4) Per queste ragioni e per molte altre che sarebbe troppo lungo raccontare l’arci, d'intesa con tutti i soggetti che compongono la rete di Libera sul territorio, ha più volte comunicato alla Casa della Legalità e ai suoi rappresentanti di non voler fare iniziative insieme, cosa che ci veniva continuamente richiesta.
5) La casa della Legalità ha più volte citato l’Associazione nazionale Libera come soggetto partner delle sue attività, cosa che invece non risulta.
6) In seguito, abbiamo verificato che Il Sig. Abbondanza e la Casa della legalità operavano in maniera assolutamente scollegata dagli organismi dirigenti della SMS Perugina, che erano all’oscuro di quanto dichiarato, fatto o scritto dal Sig. Abbondanza. Siccome spesso le attività del Sig. Abbondanza facevano riferimento anche alla SMS Perugina, è evidente quanto il fatto che il Presidente della Società e il Consiglio direttivo fossero all’oscuro di tutto fosse di particolare gravità.
7) Infine veniamo a sapere che il campione della legalità Sig. Abbondanza rilasciava tessere fasulle della SMS Perugina incassando personalmente la quota sociale versata, senza comunicare nulla al Presidente della Società di mutuo soccorso.
8) Non pago di questo, sulla base del tesseramento fasullo si è presentato al Presidente del Tribunale di Genova chiedendo la convocazione straordinaria dell’assemblea dei soci della Società. Dopo l'audizione delle parti, il 30 giugno 2006 il Presidente ha revocato il suo provvedimento precedente, che accordava l'assemblea straordinaria, in quanto “il possesso della qualità di soci da parte di coloro che avevano ottenuto il provvedimento (Abbondanza e Casa della legalità) è risultato molto dubbioso e controverso”.
9) Il Sig. Abbondanza ha di fatto occupato i locali del circolo, dormendo nella SMS Perugina, diventata di fatto, in alcune stanze, sua abitazione personale.
10) Durante l'ultima assemblea dei soci della Società di mutuo soccorso, tenutasi il 19 giugno, erano presenti anche la signora Caponnetto e Salvatore Calleri, Presidente della Fondazione Caponnetto, chiamati dal sig. Abbondanza. La loro presenza, utile e ben accetta, al contrario di quanto affermato in un comunicato dalla ###### ci ha permesso di metterli al corrente della reale situazione.

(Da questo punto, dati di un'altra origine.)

-- ==== Sys2Proof/Machine/Collective.lean ====
section
/-!
DEFINITION. The collective engine (R310 to R347): acceptance and start of schedules, ends of threads, groups and their
packets, transfers, reductions, fires, milestones, kills, and the engine's events. An event that is not due leaves the
state.
-/

namespace Sys2Proof.Machine

open Sys2Proof

/-! ### The start block (R311) -/

def LStart.num (x : LStart) : Nat := ofLeBytes x.block
def startType (n : Nat) : Nat := bitsN n 0 4
def startThread (n : Nat) : Nat := bitsN n 4 3
def startCls (n : Nat) : Nat := bitsN n 8 2
def startCtx (n : Nat) : Nat := bitsN n 16 16
def startCode (n : Nat) : Nat := bitsN n 64 64
def startArg (n : Nat) : Nat := bitsN n 128 64
/-- Counter, valid bit, front-end event and its valid bit of event `k`: 0 SRCFREE, 1 LOCAL, 2 ALLDONE. -/
def startCtr (n k : Nat) : Nat := bitsN n (192 + 8 * k) 8
def startCtrOn (n k : Nat) : Bool := n.testBit (216 + k)
def startEv (n k : Nat) : Nat := bitsN n (224 + 8 * k) 8
def startEvOn (n k : Nat) : Bool := n.testBit (248 + k)

/-- A start that is not refused (R312). -/
def startOk (n : Nat) : Bool :=
  startType n == 1 && startCode n % 8 == 0 && decide (startCode n < 2 ^ 55) && decide (startArg n < 2 ^ 55)

/-- A schedule has ended with a status word: its token is written, or its queue entry completes (R335). -/
def State.schedDone (s : State) (src : LSource) (w : Word) : State :=
  match src with
  | .push c _ l _ id tok _ => (s.token c id tok w).modLaunch l fun x => { x with jobs := x.jobs - 1 }
  | .sched q n => s.feDone q n

/-- A start is accepted (R312); a bad one ends at once with BADCMD. -/
def State.acceptStart (s : State) (die : Nat) (x : LStart) : State :=
  let s1 := match x.src with
    | .push _ _ l _ _ _ _ => s.modLaunch l fun y => { y with jobs := y.jobs + 1 }
    | .sched .. => s
  if startOk x.num then s1.modCle die fun e => { e with startQ := e.startQ ++ [x] }
  else s1.schedDone x.src (statusWord 0 0 1 4 false)

/-- The start queue has no room (R312). -/
def Cle.startFull (x : Cle) : Bool := decide (32 ≤ x.startQ.length)

/-! ### Threads -/

/-- Operations of a thread in flight. -/
def Cle.opsOf (x : Cle) (t : Nat) : List LOp := x.ops.filter fun o => o.thread == some t

def Cle.modOp (x : Cle) (id : Nat) (f : LOp → LOp) : Cle := { x with ops := x.ops.map fun o => if o.id = id then f o else o }

def Cle.dropOp (x : Cle) (id : Nat) : Cle := { x with ops := x.ops.filter fun o => o.id != id }

def Cle.op (x : Cle) (id : Nat) : Option LOp := x.ops.find? fun o => o.id == id

/-- The class of a thread's schedule; class 0 of an operation that no thread issued. -/
def Cle.clsOf (x : Cle) (t : Option Nat) : Nat :=
  match t.bind fun t => (x.thread t).start with
  | some q => startCls q.num
  | none => 0

/-- A packet from this engine to a member of a group, in a class. -/
def State.sendTo (s : State) (die cls : Nat) (g : Group) (m : Nat) (kind : PacketKind) (seq len val : Nat) (bytes : List Byte) : State :=
  let d := g.members.getD m (0, 0)
  s.postPacket die d.1 d.2 cls { kind := kind, gid := g.gid, inc := g.inc, srcMod := s.modn, srcDie := die, seq := seq
                                 len := len, val := val, bytes := bytes }

/-- A packet to every member. -/
def State.sendAll (s : State) (die cls : Nat) (g : Group) (kind : PacketKind) (seq : Nat) : State :=
  (List.range g.members.length).foldl (fun u m => u.sendTo die cls g m kind seq 0 0 []) s

/-- The member of a group that sent a packet. -/
def Group.sender (g : Group) (p : Packet) : Option Nat := g.members.findIdx? fun m => m == (p.srcMod, p.srcDie)

/-- The first packet of the inbox of a kind from a member of a group, with a number and value. -/
def Cle.mail (x : Cle) (g : Group) (m : Nat) (kind : PacketKind) (seq val : Nat) : Option Packet :=
  x.inbox.find? fun p => p.kind == kind && p.gid == g.gid && p.inc == g.inc && g.sender p == some m && p.seq == seq && p.val == val
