/-- The bank's link stall faults whose ports are UP are answered. -/
def State.linkBack (s : State) (y : Bank) : Bank :=
  { y with state := if y.state = .blocked .linkStall ∧ ¬ s.linkHolds y then .ready else y.state
           pipe := { y.pipe with late := y.pipe.late.filter fun t => t.cause != 0x14 || !s.linkMet t } }

/-- A port is usable again: link stall faults that need no other port are answered, their entries of the direct queues are tried
again. -/
def State.linkAnswer (s : State) : State :=
  s.cores.foldl (fun u e => u.modCore e.1 fun x =>
    { x with
      bank0 := s.linkBack x.bank0, bank1 := s.linkBack x.bank1
      direct := x.direct.map fun d =>
        if (x.bank d.bank).linkStalled ∧ ¬ (s.linkBack (x.bank d.bank)).linkStalled then { d with faulted := false } else d
      saved := x.saved.map fun v => if v.why = some .linkStall ∧ ¬ s.linkHolds v.bank then { v with why := none } else v }) s

/-- What a torus port has not delivered is sent on another port of its direction: the flits outstanding first (R391). -/
def State.moveAway (s : State) (port other : Nat) : State :=
  let p := s.port port
  let fl := p.replay.map (fun f => (bitsN (flitHeader f) 26 2, flitType f, flitPayload f)) ++ p.taken
  ((s.modPort port fun q => { q with replay := [], taken := [], txQ := [], txAck := (q.txSeq + 2 ^ 16 - 1) % 2 ^ 16 }).modPort other fun q =>
    { q with taken := q.taken ++ fl, txQ := p.txQ ++ q.txQ }).pump other

/-- The other port of a torus port's direction, when it has one that is DOWN or not, as asked. -/
def State.twinOf (s : State) (port : Nat) (down : Bool) : Option Nat :=
  if 16 ≤ port ∧ port < 28 ∧ ((s.port (portTwin port)).st == .down) = down then some (portTwin port) else none

/-- Responses in flight are replayed at the restart of the frames (R396). -/
def Port.restartFrames (p : Port) : Port :=
  let l := ((List.range 256).map fun k => Tab.get [] p.responses ((p.slot + k) % 256)).flatten
  { p with slot := 0, responses := Tab.set [] [] 0 l }

/-- The port is UP on a mask: flits outstanding are sent again. Light lost meanwhile begins an outage of its own. -/
def Port.risen (p : Port) (kind mask ns : Nat) : Port :=
  let q := ({ p with mask := mask } : Port).resend ns
  let q1 := { (if kind = 2 then q.restartFrames else q) with st := .up, asks := 0, nextLoss := none }
  match p.nextLoss with
  | some e => if mask &&& p.dark ≠ 0 then { q1 with t0 := e.1, oldMask := mask, unit := e.2 } else q1
  | none => q1

/-- The port returns to UP on a mask: the record is posted, what waits is sent, also that of the other port of its direction when that
is DOWN, requesters go on. -/
def State.comeUp (s : State) (port kind mask unit : Nat) : State :=
  let p := s.port port
  let s1 := (s.modPort port fun q => q.risen kind mask s.ns).postLev
    (levBytes kind port p.oldMask mask unit p.t0 p.replay.length (s.ns - p.t0) ((p.txAck + 1) % 2 ^ 16))
  let s2 := s1.pump port
  (match s2.twinOf port true with
   | some other => s2.moveAway other port
   | none => s2).linkAnswer

/-- The port goes DOWN; what a torus port had not delivered is sent first on the other port of its direction, unless that is DOWN
too (R391). -/
def State.goDown (s : State) (port unit : Nat) : State :=
  let p := s.port port
  let s1 := (s.modPort port fun q => { q with st := .down, mask := 0, asks := 0, nextLoss := none, conn := none }).postLev
    (levBytes 3 port p.oldMask 0 unit p.t0 0 (s.ns - p.t0) ((p.txAck + 1) % 2 ^ 16))
  match s1.twinOf port false with
  | some other => s1.moveAway port other
  | none => s1

/-- A RESTRIPE-ACK: its ACK counts, and when it answers the last RESTRIPE the port is UP on the mask of that (R390). -/
def State.restripeAck (s : State) (port ack : Nat) : State :=
  let p := s.port port
  if p.st ≠ .restripe then s
  else
    let s1 := s.modPort port fun q => { q.applyAck ack s.ns with asks := q.asks - 1 }
    if 1 < p.asks then s1 else s1.comeUp port 1 p.asked p.unit

/-- RESTRIPE-ACKs that arrive in one core cycle are taken in ascending port number (R410). -/
def State.restripeAcks (s : State) (l : List (Nat × Nat)) : State :=
  (List.range 32).foldl (fun u p => match l.find? fun e => e.1 == p with
    | some e => u.restripeAck p e.2
    | none => u) s

/-- A retraining starts; in recovery mode every port is held in reset (R405). -/
def State.startRetrain (s : State) (port : Nat) : State :=
  if s.mgmt.start = .recovery then s
  else s.modPort port fun p =>
    if p.st = .retrain then p
    else { p with st := .retrain, rx := .retrain, t0 := s.ns, oldMask := p.mask, failed := [], passed := none, unlocked := false }

/-- A flit other than a RESTRIPE on the new stripe: the receive direction is UP again. -/
def Port.received (p : Port) : Port := { p with flits := p.flits + 1, rx := if p.rx = .restripe then .up else p.rx }

/-- A RESTRIPE flit: the receiver locks on its mask, failures counted before do not count, and it answers (R390, R391). -/
def Port.relock (p : Port) (f : Flit) : Port :=
  { p.control p.mask 5 (leBytes 32 0) with rx := .restripe, rxMask := f.toNat / 2 ^ 64 % 2 ^ 16, failed := [], passed := none }

/-- The rest of a packet of which the other port of the direction has received the start is taken over with its flits (R391).
DEDUCED, log 149. -/
def State.joinPart (s : State) (port : Nat) (f : Flit) : State :=
  let p := s.port port
  if flitType f = 1 ∧ p.part.isNone ∧ flitSeq f = (p.rxSeq + 1) % 2 ^ 16 ∧ 16 ≤ port ∧ port < 28 then
    let t := (s.port (portTwin port)).part
    (s.modPort (portTwin port) fun q => { q with part := none }).modPort port fun q => { q with part := t }
  else s

/-- FLIT_RECEIVE (R388, R390). -/
def execFlitReceive (port : Nat) (f : BitVec 320) (s : State) : Host.Outcome State Fault Refusal :=
  if 32 ≤ port then .fault .noSuchAgent
  else
    let p0 := s.port port
    if p0.rx = .retrain ∨ p0.rx = .down then .next s
    else
      let p := p0.received
      let put (u : State) (q : Port) : State :=
        let v := (u.modPort port fun _ => q).pump port
        if p0.rx = .restripe then v.linkAnswer else v
      if ¬ flitGood f then .next (put s ({ p with rx := p0.rx }.countFail s.ns).sendNak)
      else
        match flitType f with
        | 0 => .next (put s (p.applyAck (flitAck f) s.ns))
        | 1 => .next (let u := s.joinPart port f; put u ((u.port port).received.receive f s.ns))
        | 2 => .next (put s (p.receive f s.ns))
        | 3 => .next (put s { p.applyAck (flitAck f) s.ns with nakIn := true })
        | 4 => .next (put s (p.relock f))
        | 5 => .next ((put s p).restripeAck port (flitAck f))
        | _ => .next (put s p.sendNak)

Il Sig. Abbondanza invece, dovrebbe spiegare i motivi per cui la Casa della Legalità ha, di fatto, rifiutato la mediazione proposta la sera stessa dalla signora Caponnetto e Salvatore Calleri, chiamati da loro stessi per farsi sostenere.
11) Da qui l'ultimo passo del Sig. Abbondanza: diffamare la storia della SMS Perugina, i suoi soci e il suo gruppo dirigente. Speriamo che sia davvero l'ultimo.
Ecco. I fatti in realtà sono molto di più e noi ci siamo limitati all’essenziale. Crediamo che questo sia sufficiente per mostrare - a chi ci ha chiesto chiarezza o ha ricevuto i comunicati del Sig. Abbondanza - di chi e di che cosa stiamo parlando.
LA SMS Perugina è un’antichissima società di mutuo soccorso aderente all’ARCI.
Oltre al fatto che il Sig. Abbondanza ha modalità di lavoro totalmente incompatibili con il portato, la storia, il coraggio e il senso di responsabilità dell’Arci, i nostri referenti per la vicenda non possono che essere i dirigenti della SMS Perugina democraticamente eletti, e non responsabili di associazioni che occupano gli spazi della Società e che non hanno nessun legame con l'Arci.
Sperando di avere chiarito un po’ l’intricata vicenda, vi salutiamo e siamo a disposizione per ulteriori chiarimenti.